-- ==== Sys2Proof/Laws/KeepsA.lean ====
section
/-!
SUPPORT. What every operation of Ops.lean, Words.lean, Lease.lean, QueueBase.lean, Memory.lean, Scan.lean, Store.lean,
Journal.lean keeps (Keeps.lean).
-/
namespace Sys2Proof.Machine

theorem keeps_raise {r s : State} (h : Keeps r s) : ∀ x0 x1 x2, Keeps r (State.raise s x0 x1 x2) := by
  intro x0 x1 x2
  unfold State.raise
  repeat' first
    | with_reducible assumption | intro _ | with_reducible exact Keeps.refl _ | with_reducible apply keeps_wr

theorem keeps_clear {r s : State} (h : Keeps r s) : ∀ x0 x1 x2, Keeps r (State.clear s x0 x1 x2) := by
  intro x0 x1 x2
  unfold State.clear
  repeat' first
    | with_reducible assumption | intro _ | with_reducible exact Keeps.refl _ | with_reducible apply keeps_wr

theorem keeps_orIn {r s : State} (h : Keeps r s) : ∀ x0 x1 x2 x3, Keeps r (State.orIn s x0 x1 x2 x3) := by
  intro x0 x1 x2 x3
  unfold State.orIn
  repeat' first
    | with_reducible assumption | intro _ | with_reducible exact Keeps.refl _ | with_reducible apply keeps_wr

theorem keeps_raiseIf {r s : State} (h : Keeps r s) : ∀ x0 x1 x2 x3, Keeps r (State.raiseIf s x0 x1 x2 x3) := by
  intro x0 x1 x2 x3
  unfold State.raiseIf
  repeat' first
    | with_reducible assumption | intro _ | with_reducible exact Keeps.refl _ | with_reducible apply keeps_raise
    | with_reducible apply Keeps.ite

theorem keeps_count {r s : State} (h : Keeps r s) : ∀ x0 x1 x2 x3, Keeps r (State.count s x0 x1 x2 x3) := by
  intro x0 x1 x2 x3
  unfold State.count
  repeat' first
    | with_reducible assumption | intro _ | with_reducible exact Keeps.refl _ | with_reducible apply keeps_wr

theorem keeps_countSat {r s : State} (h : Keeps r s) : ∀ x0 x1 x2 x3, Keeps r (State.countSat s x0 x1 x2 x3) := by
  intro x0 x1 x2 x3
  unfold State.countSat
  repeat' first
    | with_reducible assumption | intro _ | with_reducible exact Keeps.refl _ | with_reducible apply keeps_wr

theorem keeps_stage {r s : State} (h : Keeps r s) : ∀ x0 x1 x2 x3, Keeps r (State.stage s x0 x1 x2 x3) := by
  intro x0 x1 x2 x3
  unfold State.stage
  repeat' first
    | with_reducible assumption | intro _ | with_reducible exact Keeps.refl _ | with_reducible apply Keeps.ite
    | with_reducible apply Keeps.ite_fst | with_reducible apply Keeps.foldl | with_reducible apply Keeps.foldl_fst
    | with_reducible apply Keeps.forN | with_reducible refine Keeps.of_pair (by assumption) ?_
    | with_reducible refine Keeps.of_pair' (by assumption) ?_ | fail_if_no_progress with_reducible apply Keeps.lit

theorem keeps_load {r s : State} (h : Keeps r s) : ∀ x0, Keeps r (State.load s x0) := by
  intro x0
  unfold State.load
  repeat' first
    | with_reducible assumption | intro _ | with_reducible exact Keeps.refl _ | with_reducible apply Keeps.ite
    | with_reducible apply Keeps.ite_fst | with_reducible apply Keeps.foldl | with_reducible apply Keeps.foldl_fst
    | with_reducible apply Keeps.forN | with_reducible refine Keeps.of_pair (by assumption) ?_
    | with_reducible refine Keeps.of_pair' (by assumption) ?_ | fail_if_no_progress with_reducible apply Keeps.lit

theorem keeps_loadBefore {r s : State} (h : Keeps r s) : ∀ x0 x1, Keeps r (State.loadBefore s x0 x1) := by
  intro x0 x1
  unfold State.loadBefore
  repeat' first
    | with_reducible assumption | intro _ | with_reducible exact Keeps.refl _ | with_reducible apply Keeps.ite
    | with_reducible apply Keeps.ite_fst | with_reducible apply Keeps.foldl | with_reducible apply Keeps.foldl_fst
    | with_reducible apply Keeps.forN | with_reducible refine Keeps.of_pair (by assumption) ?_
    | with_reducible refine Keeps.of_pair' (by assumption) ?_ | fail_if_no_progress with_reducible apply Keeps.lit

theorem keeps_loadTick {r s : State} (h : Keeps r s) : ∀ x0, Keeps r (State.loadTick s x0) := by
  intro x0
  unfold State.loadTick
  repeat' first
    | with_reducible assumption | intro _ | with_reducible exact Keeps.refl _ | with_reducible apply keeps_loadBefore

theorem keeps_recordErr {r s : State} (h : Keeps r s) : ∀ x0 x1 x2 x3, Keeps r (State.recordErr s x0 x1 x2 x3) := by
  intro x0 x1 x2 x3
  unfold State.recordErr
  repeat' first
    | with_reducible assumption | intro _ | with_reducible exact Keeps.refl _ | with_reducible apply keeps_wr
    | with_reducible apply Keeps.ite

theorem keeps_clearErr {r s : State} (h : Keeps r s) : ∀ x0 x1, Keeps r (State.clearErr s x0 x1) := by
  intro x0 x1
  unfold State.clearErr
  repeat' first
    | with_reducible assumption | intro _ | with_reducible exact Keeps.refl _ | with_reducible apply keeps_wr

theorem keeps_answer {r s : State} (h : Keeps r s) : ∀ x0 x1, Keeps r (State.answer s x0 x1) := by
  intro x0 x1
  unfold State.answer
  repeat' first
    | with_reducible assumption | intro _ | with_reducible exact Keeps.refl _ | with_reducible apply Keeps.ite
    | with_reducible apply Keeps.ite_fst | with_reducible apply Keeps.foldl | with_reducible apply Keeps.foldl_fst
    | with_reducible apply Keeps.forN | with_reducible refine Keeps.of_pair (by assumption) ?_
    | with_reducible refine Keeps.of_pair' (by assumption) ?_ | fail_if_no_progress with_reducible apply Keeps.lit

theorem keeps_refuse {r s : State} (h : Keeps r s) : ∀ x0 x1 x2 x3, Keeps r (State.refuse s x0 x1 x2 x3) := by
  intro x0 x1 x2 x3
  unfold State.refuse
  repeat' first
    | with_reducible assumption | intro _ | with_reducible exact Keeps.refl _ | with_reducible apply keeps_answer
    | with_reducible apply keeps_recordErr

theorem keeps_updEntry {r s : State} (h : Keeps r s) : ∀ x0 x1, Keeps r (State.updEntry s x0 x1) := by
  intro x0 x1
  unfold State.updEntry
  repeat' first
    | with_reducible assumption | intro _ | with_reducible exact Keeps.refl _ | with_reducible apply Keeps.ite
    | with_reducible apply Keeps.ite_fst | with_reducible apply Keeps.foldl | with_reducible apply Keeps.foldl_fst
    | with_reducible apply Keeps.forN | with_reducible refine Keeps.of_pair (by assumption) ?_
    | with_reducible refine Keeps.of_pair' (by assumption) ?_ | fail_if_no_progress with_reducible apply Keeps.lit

══════════════════════════════

Filter the records above for "raiseIf" and copy every matching line.

theorem keeps_raiseIf {r s : State} (h : Keeps r s) : ∀ x0 x1 x2 x3, Keeps r (State.raiseIf s x0 x1 x2 x3) := by
  unfold State.raiseIf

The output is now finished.